══ EXTRACTED DATA ══

-- ==== Sys2Proof/Laws/Tables.lean ====
section
/-! SUPPORT. The laws of the span sums and of the table recurrence (42_lane_primitives.md R170; 43_construction.md R193). -/

namespace Sys2Proof.Machine

@[simp] theorem sumRange_zero (f : Nat → Word) (a : Nat) : sumRange f 0 a = 0 := rfl

theorem sumRange_succ (f : Nat → Word) (n a : Nat) : sumRange f (n + 1) a = f a + sumRange f n (a + 1) := rfl

/-- A range splits anywhere. -/
theorem sumRange_add (f : Nat → Word) (m n a : Nat) :
    sumRange f (m + n) a = sumRange f m a + sumRange f n (a + m) := by
  induction m generalizing a with
  | zero => simp
  | succ m ih =>
    rw [Nat.add_right_comm, sumRange_succ, sumRange_succ, ih, BitVec.add_assoc, Nat.add_assoc, Nat.add_comm 1 m]

/-- The last cell of a range can be taken off. -/
theorem sumRange_succ_last (f : Nat → Word) (n a : Nat) : sumRange f (n + 1) a = sumRange f n a + f (a + n) := by
  rw [sumRange_add]; simp [sumRange_succ]

/-- A range sum as the exact sum of naturals modulo 2^32. -/
theorem toNat_sumRange (f : Nat → Word) (n a : Nat) :
    (sumRange f n a).toNat = (∑ i ∈ Finset.range n, (f (a + i)).toNat) % 2 ^ 32 := by
  induction n with
  | zero => rfl
  | succ n ih => rw [sumRange_succ_last, Finset.sum_range_succ, BitVec.toNat_add, ih, Nat.mod_add_mod]

@[simp] theorem length_scanRow (val above : Nat → Word) (n x : Nat) (acc : Word) :
    (scanRow val above n x acc).length = n := by
  induction n generalizing x acc with
  | zero => rfl
  | succ n ih => simp [scanRow, ih]

/-- Cell `k` of a row is the running row-local prefix through column `x + k` plus the cell above (R193). -/
theorem getElem?_scanRow (val above : Nat → Word) (n x k : Nat) (acc : Word) (hk : k < n) :
    (scanRow val above n x acc)[k]? = some (acc + sumRange val (k + 1) x + above (x + k)) := by
  induction n generalizing x k acc with
  | zero => omega
  | succ n ih =>
    cases k with
    | zero => simp [scanRow, sumRange_succ]
    | succ k =>
      rw [scanRow, List.getElem?_cons_succ, ih _ _ _ (by omega)]
      rw [sumRange_succ val (k + 1), ← BitVec.add_assoc, Nat.add_assoc, Nat.add_comm 1 k]

/-- A row can be computed in two parts, the second continuing the prefix of the first (R196). -/
theorem scanRow_add (val above : Nat → Word) (m n x : Nat) (acc : Word) :
    scanRow val above (m + n) x acc =
      scanRow val above m x acc ++ scanRow val above n (x + m) (acc + sumRange val m x) := by
  induction m generalizing x acc with
  | zero => simp [scanRow]
  | succ m ih =>
    rw [Nat.add_right_comm, scanRow, ih, scanRow, sumRange_succ, List.cons_append, ← BitVec.add_assoc acc,
      Nat.add_assoc x 1 m, Nat.add_comm 1 m]

/-- What the row loop leaves: the rows already there, then each row computed from the row above it in the result. -/
theorem buildRows_spec {w : Nat} {row : Nat → (Nat → Word) → List Word} (hrow : ∀ y above, (row y above).length = w) :
    ∀ (h y : Nat) (tbl : List Word), tbl.length = y * w →
      (buildRows w row h y tbl).length = (y + h) * w ∧
      (∀ i, i < y * w → (buildRows w row h y tbl)[i]? = tbl[i]?) ∧
      ∀ y', y ≤ y' → y' < y + h → ∃ above : Nat → Word,
        (∀ x, x < w → above x = if y' = 0 then 0 else (buildRows w row h y tbl).getD ((y' - 1) * w + x) 0) ∧
        ∀ x, x < w → (buildRows w row h y tbl)[y' * w + x]? = (row y' above)[x]? := by
  intro h
  induction h with
  | zero =>
    intro y tbl hl
    refine ⟨by simpa [buildRows] using hl, fun i _ => rfl, fun y' h1 h2 => by omega⟩
  | succ h ih =>
    intro y tbl hl
    let above : Nat → Word := fun x => if y = 0 then 0 else tbl.getD ((y - 1) * w + x) 0
    have hb : buildRows w row (h + 1) y tbl = buildRows w row h (y + 1) (tbl ++ row y above) := rfl
    have hl' : (tbl ++ row y above).length = (y + 1) * w := by
      rw [List.length_append, hl, hrow, Nat.succ_mul]
    obtain ⟨i1, i2, i3⟩ := ih (y + 1) (tbl ++ row y above) hl'
    have hw : (y + 1) * w = y * w + w := Nat.succ_mul y w
    have old : ∀ i, i < y * w → (buildRows w row (h + 1) y tbl)[i]? = tbl[i]? := by
      intro i hi
      rw [hb, i2 i (by omega), List.getElem?_append_left (by omega)]
    refine ⟨by rw [hb, i1]; congr 1; omega, old, fun y' h1 h2 => ?_⟩
    by_cases hy : y' = y
    · subst hy
      refine ⟨above, fun x hx => ?_, fun x hx => ?_⟩
      · show (if y' = 0 then 0 else _) = _
        split
        · rfl
        · rename_i h0
          have : (y' - 1) * w + x < y' * w := by
            obtain ⟨k, rfl⟩ : ∃ k, y' = k + 1 := ⟨y' - 1, by omega⟩
            rw [Nat.add_sub_cancel, Nat.succ_mul]; omega
          simp only [List.getD_eq_getElem?_getD, old _ this]
      · rw [hb, i2 _ (by omega), List.getElem?_append_right (by omega), hl]
        congr 1; omega
    · rw [hb]
      exact i3 y' (by omega) (by omega)

@[simp] theorem length_scalarTable (unit : Byte → Word) (cell : Nat → Byte) (w h : Nat) :
    (scalarTable unit cell w h).length = h * w := by
  have := (buildRows_spec (row := fun y above => scanRow (fun x => unit (cell (y * w + x))) above w 0 0)
    (fun _ _ => length_scanRow _ _ _ _ _) h 0 [] (by simp)).1
  simpa [scalarTable] using this

/-- The recurrence of R193: a cell is the row-local prefix plus the cell above, which is 0 for row 0. -/
theorem scalarTable_cell (unit : Byte → Word) (cell : Nat → Byte) {w h x y : Nat} (hx : x < w) (hy : y < h) :
    (scalarTable unit cell w h)[y * w + x]? =
      some (sumRange (fun x => unit (cell (y * w + x))) (x + 1) 0 +
        if y = 0 then 0 else (scalarTable unit cell w h).getD ((y - 1) * w + x) 0) := by
  obtain ⟨above, ha, hc⟩ := (buildRows_spec
    (row := fun y above => scanRow (fun x => unit (cell (y * w + x))) above w 0 0)
    (fun _ _ => length_scanRow _ _ _ _ _) h 0 [] (by simp)).2.2 y (Nat.zero_le _) (by omega)
  have hc := hc x hx
  rw [getElem?_scanRow _ _ _ _ _ _ hx] at hc
  rw [Nat.zero_add, show ∀ a : Word, 0 + a = a from BitVec.zero_add] at hc
  rw [scalarTable, hc, ha x hx]

end Sys2Proof.Machine
end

═══

## [THE TASK]
Locate the word "induction" in the records above, and return each line that has it.

## [OUTPUT OF THE TASK]
  induction m generalizing a with
  induction n with
  induction n generalizing x acc with
  induction n generalizing x k acc with
  induction m generalizing x acc with
  induction h with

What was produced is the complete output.